Eric DeBari Junge (born January 5, 1977) is an American former professional baseball pitcher. He played in Major League Baseball (MLB) for the Philadelphia Phillies. He later became manager of the Lake Elsinore Storm, a Single A affiliate of the San Diego Padres.

Playing career
Junge graduated from Rye High School in Rye, New York. Junge attended Bucknell University, graduating with a degree in business administration.  

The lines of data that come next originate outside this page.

-- ==== Sys2Proof/Machine/State.lean ====
section
/-! DEFINITION. The state of the OZX-3240: every register, table, queue, buffer, counter, mode and
pin the spec gives the module, as plain data, with the state before power is first applied.
One structure per unit; the docstring of a field names its rule of spec/. -/

namespace Sys2Proof.Machine

/-- The four variants (00_scope R2). -/
inductive Variant
  | c3240C | c3240E | c3240M | c2440C
deriving DecidableEq, Repr

/-- BOOT_STATE.STATE (02 R90). -/
inductive BootState
  | held | belayCheck | imageVerify | cpStart | training | backoff | poolOpen | forwardOnly | bivouac | leaving | noImage | heldShutdown
deriving DecidableEq, Repr

/-- A laser bank's state (16 R645, R652). -/
inductive LaserState
  | off | active | standby | failed
deriving DecidableEq, Repr

/-- What keeps the module in reset: nothing, a module reset, or one of the shutdown holds (02 R66, R70, R71, R73). -/
inductive Hold
  | none | module | orderly | emergency | enLow | restartLimit
deriving DecidableEq, Repr

/-- BOOT_STAGE.STATE (03 R121). -/
inductive StageState
  | idle | writing | verified | committed | failed
deriving DecidableEq, Repr

/-- A configuration slot, or none (03 R93, R95). -/
inductive SlotName
  | noSlot | slotA | slotB
deriving DecidableEq, Repr

/-- Region MODE (04 R141, R143). -/
inductive RegionMode
  | priv | uncached | coherent | mirrored
deriving DecidableEq, Repr

/-- Region STATE (04 R131). -/
inductive RegionState
  | active | degraded | fenced | shadow | revoking
deriving DecidableEq, Repr

/-- XT_STK_STATE.STATE (04 R182). -/
inductive StackState
  | inService | draining | retired | failed
deriving DecidableEq, Repr

/-- An anchor's state (04 R146, R160, R164, R165). -/
inductive AnchorState
  | lent | inRegion | revoking | lost
deriving DecidableEq, Repr

/-- Directory STATE (05 R192). -/
inductive DirState
  | inv | shared | excl | modified | lostModified | waitInv | waitRcl
deriving DecidableEq, Repr

/-- A port's link state (10 R414). -/
inductive LinkState
  | down | train | verify | active | reset
deriving DecidableEq, Repr

/-- FE_ENG_STATE.STATE (07 R308). -/
inductive EngState
  | free | reserved | running | parked | substituting | out
deriving DecidableEq, Repr

/-- Owner of a scratch bank (07 R266). -/
inductive BankOwner
  | compute | mover | hostDma
deriving DecidableEq, Repr

/-- A spare engine (07 R308). -/
inductive SpareState
  | free | substituted | quarantined
deriving DecidableEq, Repr

/-- CP_ROLE codes (15 R627). -/
inductive CpState
  | reset | selftest | lead | second | resync | failed | retired
deriving DecidableEq, Repr

/-- Role of a management session (14 R584, R585). -/
inductive MgmtRole
  | operator | auditor
deriving DecidableEq, Repr

/-- ONX_TKEY_STATE.STATE (14 R593). -/
inductive TkeyState
  | empty | active | failed
deriving DecidableEq, Repr

/-- SEC_PEER_STATE.STATE (14 R593). -/
inductive SecState
  | none | handshake | active | blockedAuth | blockedMgmt
deriving DecidableEq, Repr

/-- WS_INFO.STATE (09 R403). -/
inductive WsState
  | loading | resident | lost
deriving DecidableEq, Repr

/-- KV_INFO.STATE (09 R403). -/
inductive KvState
  | active | lost
deriving DecidableEq, Repr

/-- TRV_STATUS.STATE (13 R547). -/
inductive TrvState
  | idle | running | done
deriving DecidableEq, Repr

/-- A Belay decision level (15 R614). -/
inductive BelLevel
  | none | alert | cap | orderly | emerg
deriving DecidableEq, Repr

/-- Steps 2 to 6 of a revocation (04 R171). -/
inductive RevPhase
  | drain | pins | copies | overwrite | finish
deriving DecidableEq, Repr

/-- A bulk descriptor's progress (06 R244, R248). -/
inductive DescPhase
  | queued | running | aborted | done
deriving DecidableEq, Repr

/-- Power input, pins, lasers and flash devices (02 R44; 16 R629 to R653). -/
structure Pwr where
  /-- Busbar voltage last seen (R629). -/
  busMv : Nat := 0
  /-- Standby converter in regulation (PWR_STATUS.STANDBY_OK) (R652). -/
  standbyOk : Bool := false
  /-- PWR_STATUS.INRUSH_DONE (R652). -/
  inrushDone : Bool := false
  /-- Level of the EN pin (R44 R639). -/
  en : Bool := false
  /-- Level of the RESET_N pin (PWR_STATUS resets to 0) (R44 R639). -/
  resetN : Bool := false
  /-- SLOT_ID pins (R44). -/
  slotPins : BitVec 6 := 0
  /-- SLOT_ID sampled at step 2 (R46 R652). -/
  slotId : BitVec 6 := 0
  /-- Main converter on (R44 R636). -/
  mainOn : Bool := false
  /-- Level of the PGOOD pin (R44). -/
  pgood : Bool := false
  /-- Over-voltage trip since power-on (R652). -/
  ovp : Bool := false
  /-- The transmitter gate of R47 is closed (R47). -/
  txDark : Bool := true
  /-- What holds the module (R66 R70). -/
  hold : Hold := .module
  /-- EN has been low since the latest hold began (R70). -/
  offSeen : Bool := false
  /-- RESET_N has risen or EN has been cycled since an orderly shutdown (R70). -/
  permit : Bool := false
  /-- When the latest module reset began (R38). -/
  heldAt : Nat := 0
  /-- Laser bank A (R645 R652). -/
  laserA : LaserState := .off
  /-- Laser bank B (R645 R652). -/
  laserB : LaserState := .off
  /-- PWR_LASER.SWITCHES (R652). -/
  laserSw : Nat := 0
  /-- PWR_FLASH.PRESENT_A (R652). -/
  presentA : Bool := false
  /-- PWR_FLASH.PRESENT_B (R652). -/
  presentB : Bool := false
  /-- PWR_FLASH.SFDP_A (R652). -/
  sfdpA : Bool := false
  /-- PWR_FLASH.SFDP_B (R652). -/
  sfdpB : Bool := false
  /-- PWR_FLASH.HDR_A (R650 R652). -/
  hdrA : Nat := 0
  /-- PWR_FLASH.HDR_B (R650 R652). -/
  hdrB : Nat := 0
  /-- PWR_MGMT.LINK0 (R652). -/
  link0 : Bool := false
  /-- PWR_MGMT.LINK1 (R652). -/
  link1 : Bool := false
  /-- Closed load switches of the stack positions (R635). -/
  stackSw : BitVec 32 := 0
deriving DecidableEq, Repr

/-- One configuration flash device (03 R93; 16 R648, R649). -/
structure FlashDev where
  /-- The device is fitted and answers SFDP as R648 requires (R648). -/
  fitted : Bool := true
  /-- Its reads do not fail (R96). -/
  readOk : Bool := true
  /-- COMMIT marker (an erased slot reads 0xFF) (R93 R94). -/
  commit : Byte := 255
  /-- SUPERSEDE marker (R93 R94). -/
  supersede : Byte := 255
  /-- Bytes of the slot from 0x1000 on, up to the last programmed; beyond them 0xFF (R93). -/
  image : List Byte := []
  /-- DeviceID public key of the locked factory header (R649 R650). -/
  hdrKey : List Byte := []
  /-- Serial number of the factory header (R649). -/
  hdrSerial : BitVec 64 := 0
deriving DecidableEq, Repr

/-- Fuses and factory data (14 R552; 03 R120; 16 R642). -/
structure Fuses where
  /-- The variant this module is (00 R2). -/
  variant : Variant := .c3240C
  /-- Programmed fuses: slots 0 and 15 at the factory (R552). -/
  prog : BitVec 16 := 32769
  /-- Revoke fuses (R552). -/
  revoked : BitVec 16 := 0
  /-- Programmed in the running incarnation (R553). -/
  pending : BitVec 16 := 0
  /-- Public keys of the programmed slots (R552 R553). -/
  keys : List (Nat × List Byte) := []
  /-- Fused SVN floor (R120 R121). -/
  svnFloor : Nat := 0
  /-- Fused MAC address of management port 0 (R642 R652). -/
  mac0 : BitVec 48 := 0
  /-- DeviceID public key that Onyx derives (R554 R650). -/
  deviceKey : List Byte := []
  /-- SHA-384 of the fitted mask ROM (R113 R554). -/
  romDigest : List Byte := []
deriving DecidableEq, Repr

/-- The two configuration flash devices (03 R93). -/
structure Flash where
  /-- Device A, slot A (R93). -/
  a : FlashDev := {}
  /-- Device B, slot B (R93). -/
  b : FlashDev := {}
deriving DecidableEq, Repr

/-- What follows an orderly leave (02 R69, R73; 15 R614). -/
inductive LeaveThen
  | thenReset | thenHold | thenEnOff
deriving DecidableEq, Repr

/-- An orderly leave in progress (02 R80). -/
structure Leave where
  /-- When it began (R80). -/
  since : Nat := 0
  /-- What follows it (R69 R73). -/
  what : LeaveThen := .thenReset
  /-- The cause it will record (R91). -/
  cause : Nat := 0
deriving DecidableEq, Repr

/-- The BOOT registers and the start sequence (02 R87; 03 R121). -/
structure Boot where
  /-- BOOT_STATE.STATE (R87 R90). -/
  st : BootState := .held
  /-- BOOT_STATE.SLOT (R87). -/
  slot : SlotName := .noSlot
  /-- BOOT_IMG_FAIL.REASON_A (R96 R121). -/
  failA : Nat := 0
  /-- BOOT_IMG_FAIL.REASON_B (R96 R121). -/
  failB : Nat := 0
  /-- BOOT_CAUSE.LAST (R87 R91). -/
  cause : Nat := 0
  /-- Times of the automatic restarts; RESTARTS counts those of the last 600 s (R71 R87). -/
  restarts : List Nat := []
  /-- BOOT_COUNT.COUNT (R61 R87). -/
  count : BitVec 32 := 0
  /-- The next start is the first of this power-on (R61). -/
  powerOnStart : Bool := true
  /-- BOOT_TIME.OPEN_MS (R87). -/
  openMs : Nat := 65535
  /-- BOOT_TIME.STK_MS (R87). -/
  stkMs : Nat := 65535
  /-- BOOT_TIME.PORT_MS (R87). -/
  portMs : Nat := 65535
  /-- BOOT_TIME.IMG_MS (R87). -/
  imgMs : Nat := 65535
  /-- BOOT_PORT_PEND (R87). -/
  portPend : BitVec 64 := 0
  /-- BOOT_STK_FAIL (R87). -/
  stkFail : BitVec 32 := 0
  /-- BOOT_POLICY.BACKOFF_MS (R87). -/
  backoffMs : Nat := 2000
  /-- BOOT_POLICY.BIV_IDLE_MS (R87). -/
  bivIdleMs : Nat := 60000
  /-- BOOT_POLICY.BIV_AUTO (R87). -/
  bivAuto : Bool := false
  /-- BOOT_UNREACH_DROP.COUNT (R60 R87). -/
  unreachDrop : Nat := 0
  /-- BOOT_BIV.WAKE_SRC (R87 R92). -/
  wakeSrc : Nat := 0
  /-- BOOT_BIV.ENTRIES (R87). -/
  bivEntries : Nat := 0
  /-- T0 of the running incarnation (R48). -/
  t0 : Nat := 0
  /-- End of step 3 (R56). -/
  step3End : Nat := 0
  /-- Step 3 has finished in this incarnation (R50 R51). -/
  step3Done : Bool := false
  /-- Step 4 has finished (R56). -/
  step4Done : Bool := false
  /-- Time of POOL_OPEN (R547). -/
  openAt : Nat := 0
  /-- When step 4 finishes (R56). -/
  stkDue : Nat := 0
  /-- The leave in progress (R80). -/
  leave : Option Leave := none
  /-- BOOT_IMG_INFO.KEY_IDX (R121). -/
  imgKeyIdx : Nat := 0
  /-- BOOT_IMG_INFO.FORMAT_VER (R121). -/
  imgFmtVer : Nat := 0
  /-- BOOT_IMG_INFO.SVN (R121). -/
  imgSvn : Nat := 0
  /-- BOOT_IMG_ID (R121). -/
  imgId : BitVec 64 := 0
  /-- BOOT_IMG_DIGEST0 to 5 (R103 R121). -/
  imgDigest : List Byte := []
  /-- FLAGS.RAISE_SVN of the chosen image (R100 R120). -/
  raiseSvn : Bool := false
  /-- BOOT_IMG_ADJ.CLAMPED (R108 R121). -/
  adjClamped : Nat := 0
  /-- BOOT_IMG_ADJ.DEFAULTED (R108 R121). -/
  adjDefaulted : Nat := 0
  /-- BOOT_IMG_ADJ.DROPPED (R108 R121). -/
  adjDropped : Nat := 0
  /-- BOOT_IMG_FIRST_ADJ (R121 R678). -/
  firstAdj : BitVec 64 := 0
  /-- BOOT_STAGE.STATE (R115 R121). -/
  stage : StageState := .idle
  /-- BOOT_STAGE.TARGET (R114 R121). -/
  stageTarget : SlotName := .noSlot
  /-- BOOT_STAGE.REASON (R115 R121). -/
  stageReason : Nat := 0
  /-- BOOT_STAGE.WRITTEN (R121). -/
  stageWritten : Nat := 0
  /-- End of the previous staging write (R115). -/
  stageEnd : Nat := 0
  /-- The staging session (R117). -/
  stageSess : Option Nat := none
deriving DecidableEq, Repr
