/-- Queued writes issue, in the class order of R506 (12 R507, R510); n is their number. -/
def drainWrites : Nat → Stk → Stk
  | 0, x => x
  | n + 1, x =>
    match leastBy (fun e => e.cls) x.wq with
    | some e => drainWrites n (issueWrite ((nextWrite x (e.line % 64)).getD e) x)
    | none => x

/-- The write queue empties (12 R510). -/
def drained (x : Stk) : Stk := drainWrites x.wq.length x

/-- A write of a line enters the queue, or merges into its entry; above 3,072 lines the queue drains to 1,024 (12 R510). -/
def queueWrite (now line cls : Nat) (x : Stk) : Stk :=
  let x := if x.wq.any fun e => e.line = line then
      { x with wq := mapIf (fun e => e.line = line) (fun e => { e with cls := min e.cls cls }) x.wq }
    else { x with wq := x.wq ++ [{ line := line, cls := cls, since := now }] }
  if 3072 < x.wq.length then drainWrites (x.wq.length - 1024) x else x

/-- The oldest queued write that has waited AGE_NS in its class moves up one class (12 R508). -/
def promote (now age : Nat) (x : Stk) : Stk :=
  match x.wq.find? fun e => decide (0 < e.cls) && decide (e.since + age ≤ now) with
  | some e => { x with wq := mapIf (fun y => y.line = e.line) (fun y => { y with cls := y.cls - 1, since := y.since + age }) x.wq }
  | none => x

/-- The class of the DRAM accesses that follow (12 R506). -/
def setSvc (c : Nat) (s : State) : State := { s with svc := c }

/-- One idle microsecond on an empty queue: the write queues drain (12 R510; log entry 12). -/
def idleTick (s : State) : State :=
  { s with
    now := s.now + 1000, busyAt := if bivReady s then s.busyAt else s.now + 1000
    stks := s.stks.map drained }

/-- Take n free values; the first has the index answered (log entry 13). -/
def takeFree (n : Nat) (s : State) : State × Nat := ({ s with free := s.free + n }, s.free)

/-- Free bytes (log entry 13). -/
def freeBytes (n : Nat) (s : State) : State × List Byte :=
  let (s, i) := takeFree n s
  (s, (List.range n).map fun k => Config.freeByte (i + k))

/-- Something leaves the module. -/
def emit (o : Out) (s : State) : State := { s with out := s.out ++ [o] }

/-- A draw of n bytes from the random source (14 R556). -/
def draw (n : Nat) (s : State) : State × List Byte :=
  ({ s with onx := { s.onx with
      keySeed := s.onx.keySeed + 1
      reseed := if (s.onx.keySeed + 1) % 2 ^ 20 = 0 then satAdd 16 s.onx.reseed 1 else s.onx.reseed } },
    (List.range n).map fun i => Config.drbg s.onx.keySeed i)

/-! The units a variant has (00 R2) -/

/-- Facet engines are present. -/
def hasEngines (s : State) : Bool := s.fuse.variant ≠ .c3240M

Junge was  drafted by the Los Angeles Dodgers in the 11th round of the 1999 amateur draft and was then traded to the Philadelphia Phillies in 2001. He appeared in 10 games for the Phillies in 2002 and 2003. He made his Major League debut on September 11, 2002.  His first win came 3 days later on September 14, in a win against the Pittsburgh Pirates in Philadelphia's Veterans Stadium.  His second career win, less than a week later was against the Atlanta Braves, came in a relief appearance lasting 4.2 innings.  The losing pitcher that day was Tom Glavine.  Junge owns a career record in the Major Leagues of 2-0, posting a 2.21 E.R.A.   Since then, he has played in the minor league systems of the New York Mets, San Diego Padres, New York Yankees and Los Angeles Angels of Anaheim.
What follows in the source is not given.